Decidí ir sola, no quería ir en compañía de mamá, de Ángeles, Zac o cualquier otra persona que perturbara mi momento de soledad. A pesar de sus insistencias, finalmente asintieron y accedieron a mi petición.

Mis ojos recorrieron lentamente el lugar hasta toparme con ese sitio que había estado evitando durante tanto tiempo. Aquella lapida donde descansaban los restos del chico que alguna vez llegó a alegrar mis días con sus sonrisas y comentarios. Que sin saber cómo o cuando me enamoró y luego me destrozó sin siquiera decir adiós. No me había acercado lo suficiente y ya tenía el corazón acelerado.

Su corazón. 

Volví a sentirme pequeña. Insignificante. Un pedazo de nada en medio de un todo.

Dejé que todo lo que estaba en mi interior saliera. Me desahogué sin importar que tan doloroso resultara.

—Ha pasado un año... —murmuré, aun con los ojos cerrados—. Estoy bien. He mejorado mi relación con mi madre, con mi padre, pero tú… tú no estás.

Limpié las lágrimas que se deslizaron por mis mejillas y continué:

—Perdón por no haber venido en todo este tiempo, pero sinceramente no podía —susurre—. Han sucedido tantas cosas desde tu partida… tantas.

Apreté los parpados en un intento inútil por retener las lágrimas que amenazaban con desbordarse.
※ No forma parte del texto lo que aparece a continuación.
-- ==== Sys2Proof/Machine/Dispatch.lean ====
section
/-! DEFINITION. One arm per operation: a direct call of its meaning. -/

namespace Sys2Proof.Machine

def exec (i : Instr) (s : State) : Host.Outcome State Fault Refusal :=
  match i with
  | .fAck _ _ => Sys2Proof.Machine.execFAck s
  | .fSettings f now => Sys2Proof.Machine.execFSettings f now s
  | .fRoomtemp f now => Sys2Proof.Machine.execFRoomtemp f now s
  | .fTimers f now => Sys2Proof.Machine.execFTimers f now s
  | .fStatus f now => Sys2Proof.Machine.execFStatus f now s
  | .fStandby _ now => Sys2Proof.Machine.execFStandby now s
  | .fFuncLo f now => Sys2Proof.Machine.execFFuncLo f now s
  | .fFuncHi f now => Sys2Proof.Machine.execFFuncHi f now s
  | .fConnA _ _ => Sys2Proof.Machine.execFConnA s
  | .fConnB _ _ => Sys2Proof.Machine.execFConnB s
  | .nop _ => Sys2Proof.Machine.execNop s
  | .rxByte b now => Sys2Proof.Machine.execRxByte b now s
  | .startCycle now => Sys2Proof.Machine.execStartCycle now s
  | .timeout code now => Sys2Proof.Machine.execTimeout code now s
  | .tick now => Sys2Proof.Machine.execTick now s
  | .setTarget arg _ => Sys2Proof.Machine.execSetTarget arg s
  | .setPower sym _ => Sys2Proof.Machine.execSetPower sym s
  | .setMode sym _ => Sys2Proof.Machine.execSetMode sym s
  | .setTemperature arg _ => Sys2Proof.Machine.execSetTemperature arg s
  | .setFan sym _ => Sys2Proof.Machine.execSetFan sym s
  | .setVane sym _ => Sys2Proof.Machine.execSetVane sym s
  | .setWidevane sym _ => Sys2Proof.Machine.execSetWidevane sym s
  | .linkDown _ => Sys2Proof.Machine.execLinkDown s
  | .reservedD _ => Sys2Proof.Machine.execReservedD s
  | .reservedE _ => Sys2Proof.Machine.execReservedE s
  | .reservedF _ => Sys2Proof.Machine.execReservedF s
  | .reset => Sys2Proof.Machine.execReset s

end Sys2Proof.Machine
end

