-- ==== Sys2Proof/Laws/Decode.lean ====
section
/-! SUPPORT. The laws of the encodings: the fields of a packed event word, the sum of bytes, and the shape of a frame. -/

namespace Sys2Proof

/-! ### Event words (30 R95) -/

@[simp] theorem eventOp_packEvent (op : BitVec 4) (arg : BitVec 32) (now : Time) : eventOp (packEvent op arg now) = op := by
  ext i hi
  simp only [eventOp, packEvent, BitVec.getElem_extractLsb', BitVec.getLsbD_append]
  simp [hi]

@[simp] theorem eventArg_packEvent (op : BitVec 4) (arg : BitVec 32) (now : Time) :
    eventArg (packEvent op arg now) = arg := by
  ext i hi
  simp only [eventArg, packEvent, BitVec.getElem_extractLsb', BitVec.getLsbD_append]
  simp [hi]

@[simp] theorem eventNow_packEvent (op : BitVec 4) (arg : BitVec 32) (now : Time) :
    eventNow (packEvent op arg now) = now := by
  ext i hi
  have h1 : ¬ 36 + i < 4 := by omega
  have h2 : ¬ 36 + i - 4 < 32 := by omega
  have h3 : 36 + i - 4 - 32 = i := by omega
  simp only [eventNow, packEvent, BitVec.getElem_extractLsb', BitVec.getLsbD_append]
  simp [h1, h2, h3, hi]

@[simp] theorem argByte_setWidth (b : Byte) : argByte (b.setWidth 32) = b := by
  ext i hi
  simp [argByte, hi]
  omega

/-! ### The checksum (30 R84) -/

theorem sumBytes_append (xs ys : List Byte) : sumBytes (xs ++ ys) = sumBytes xs + sumBytes ys := by
  induction xs with
  | nil => simp [sumBytes]
  | cons b bs ih => simp only [sumBytes, List.cons_append, List.foldr_cons] at *; rw [ih]; bv_omega

theorem sumBytes_toNat (bs : List Byte) : (sumBytes bs).toNat = (bs.map BitVec.toNat).sum % 256 := by
  induction bs with
  | nil => rfl
  | cons b bs ih =>
    simp only [sumBytes, List.foldr_cons] at *
    simp [BitVec.toNat_add, ih]

/-- One byte replaced. -/
theorem sumBytes_set {xs : List Byte} {k : Nat} {b : Byte} (h : xs[k]? = some b) (v : Byte) :
    sumBytes (xs.set k v) = sumBytes xs - b + v := by
  induction xs generalizing k with
  | nil => simp at h
  | cons x xs ih =>
    cases k with
    | zero => simp at h; subst h; simp only [List.set_cons_zero, sumBytes, List.foldr_cons]; bv_omega
    | succ k =>
      simp at h
      have := ih h
      simp only [List.set_cons_succ, sumBytes, List.foldr_cons] at *
      rw [this]; bv_omega

/-- All the bytes of a frame sum to 0xFC. -/
theorem sumBytes_encodeFrame (cmd : Byte) (f : Frame) : sumBytes (encodeFrame cmd f) = 0xFC#8 := by
  rw [encodeFrame, sumBytes_append, checksum]
  generalize sumBytes (frameBody cmd f) = z
  simp [sumBytes]

/-! ### The shape of a frame (30 R81) -/

theorem encodeFrame_eq (cmd : Byte) (f : Frame) :
    encodeFrame cmd f =
      0xFC#8 :: cmd :: f.fixedA :: f.fixedB :: BitVec.ofNat 8 f.data.length :: (f.data ++ [checksum (frameBody cmd f)]) := by
  simp [encodeFrame, frameBody]

@[simp] theorem encodeFrame_length (cmd : Byte) (f : Frame) : (encodeFrame cmd f).length = f.data.length + 6 := by
  simp [encodeFrame_eq]

end Sys2Proof
end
Aquel dolor era insoportable.

—Los doctores dicen que mi corazón, tu corazón, se ha adaptado perfectamente a mi cuerpo —esnifé—, y que tal vez en unos meses más pueda retomar mi vida sin ningún problema.

Mis piernas empezaban a temblar. Sabía que en cualquier instante podría desfallecer.

—Mamá quiere que me vaya de viaje antes de retomar mis estudios, quiere que salga de este hoyo en el que me quedé después de tu muerte… —sollocé—, pero no creo poder hacerlo, no por el momento.

Tallé mi rostro y retiré algunos mechones de pelo de mi frente.

—Esto cada vez es más difícil. Estoy exhausta.

Solté un profundo suspiro y entrelacé mis manos. Era como si volviera al día donde nuestra historia se había terminado. Mi cordura se estaba desvaneciendo.

—Pero no todo ha sido malo, ¿sabes?… —dije con una débil sonrisa—. ¿Recuerdas esa tonta apuesta de quien conduciría mejor? Pues, adivina a quien le darán su licencia de conducir el próximo martes... —Mi voz se estaba quebrando—. Creo que gané.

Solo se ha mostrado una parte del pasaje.